Dataset entries:
-- ==== Sys2Proof/Machine/Flags.lean ====
section
/-! DEFINITION. Machine/Flags.lean: the two flags, the ready test, and the word that selects the control loop's step.

10_state.md R27 (the flags `mf` and `rx_ovf`), 40_waveform_scheduler.md R120 (the match), 43_packet_ring.md R170 (the ready
test), 30_encoding.md R98 (TXSEL), 10_state.md R32 (the ranges). -/

namespace Sys2Proof.Machine

/-- A match: the counter, after its increment, equals the compare target on all 16 bits (R120, R80). -/
def matchAt (cnt cmp : Ticks) : Bool := cnt == cmp

/-- `ready = (rd != wr)` (R170). -/
def State.ready (s : State) : Bool := s.rd != s.wr

/-- `tryNextReady`: the index of the next packet, or none (R170). -/
def State.tryNext (s : State) : Option Cursor := if s.ready then some s.rd else none

/-- The answer as a QRES word: `{valid, index}`, index written 0 for "none" (R94). -/
def qresWord (r : Option Cursor) : BitVec 7 :=
  match r with
  | some i => BitVec.ofNat 7 (64 + i.toNat)
  | none => 0

/-- `avail = (wr - rd) mod 42`: the occupancy the consumer sees (R177). -/
def State.avail (s : State) : Nat := (s.wr.toNat + Config.cap - s.rd.toNat) % Config.cap

/-- The numeric code of `tx_phase` (R28). -/
def Phase.code : Phase → Nat
  | .iter => 0
  | .run => 1
  | .wait => 2
  | .halt => 3

/-- `nonempty = (len(tx_prog) > 0)` (R98). -/
def State.nonempty (s : State) : Bool := !s.txProg.isEmpty

/-- `advread = (nonempty and head(tx_prog) = ADVREAD)` (R98). -/
def State.headAdvread (s : State) : Bool := s.txProg.head? == some .advread

/-- TXSEL, `{tx_phase[1:0], enable, ready, nonempty, advread}`: computed from the state and carried nowhere (R98). -/
def txselWord (s : State) : BitVec 6 :=
  BitVec.ofNat 6 (s.txPhase.code * 16 + s.enable.toNat * 8 + s.ready.toNat * 4 + s.nonempty.toNat * 2 + s.headAdvread.toNat)

/-- The control loop has an enabled step: TXSEL selects one whatever the state, and only TX_WAIT and TX_HALT ask for
more (R98). -/
def State.txEnabled (s : State) : Bool :=
  match s.txPhase with
  | .iter => true
  | .run => true
  | .wait => s.mf
  | .halt => s.txHleft == 0

/-- The ranges every reachable state keeps (R32). -/
def State.inRange (s : State) : Bool :=
  slotExists s.wr && slotExists s.rd && decide (s.rxOff.toNat ≤ 4) && (!s.rxOvf || s.rxOff == 4)
    && (match s.txPhase with
        | .iter => s.txProg.isEmpty && s.txHleft == 0
        | .run => s.txHleft == 0
        | .wait => s.txHleft == 0
        | .halt => s.txProg.isEmpty)

end Sys2Proof.Machine
end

▶ _Problem to work on_:
All lines from the one containing "def txselWord (s" through the last line of the data must be set down exactly. No other lines belong in the answer.

▶ _Completed exercise_:
def txselWord (s : State) : BitVec 6 :=
  BitVec.ofNat 6 (s.txPhase.code * 16 + s.enable.toNat * 8 + s.ready.toNat * 4 + s.nonempty.toNat * 2 + s.headAdvread.toNat)

/-- The control loop has an enabled step: TXSEL selects one whatever the state, and only TX_WAIT and TX_HALT ask for
more (R98). -/
def State.txEnabled (s : State) : Bool :=
  match s.txPhase with
  | .iter => true
  | .run => true
  | .wait => s.mf
  | .halt => s.txHleft == 0

/-- The ranges every reachable state keeps (R32). -/
def State.inRange (s : State) : Bool :=
  slotExists s.wr && slotExists s.rd && decide (s.rxOff.toNat ≤ 4) && (!s.rxOvf || s.rxOff == 4)
    && (match s.txPhase with
        | .iter => s.txProg.isEmpty && s.txHleft == 0
        | .run => s.txHleft == 0
        | .wait => s.txHleft == 0
        | .halt => s.txProg.isEmpty)

end Sys2Proof.Machine
end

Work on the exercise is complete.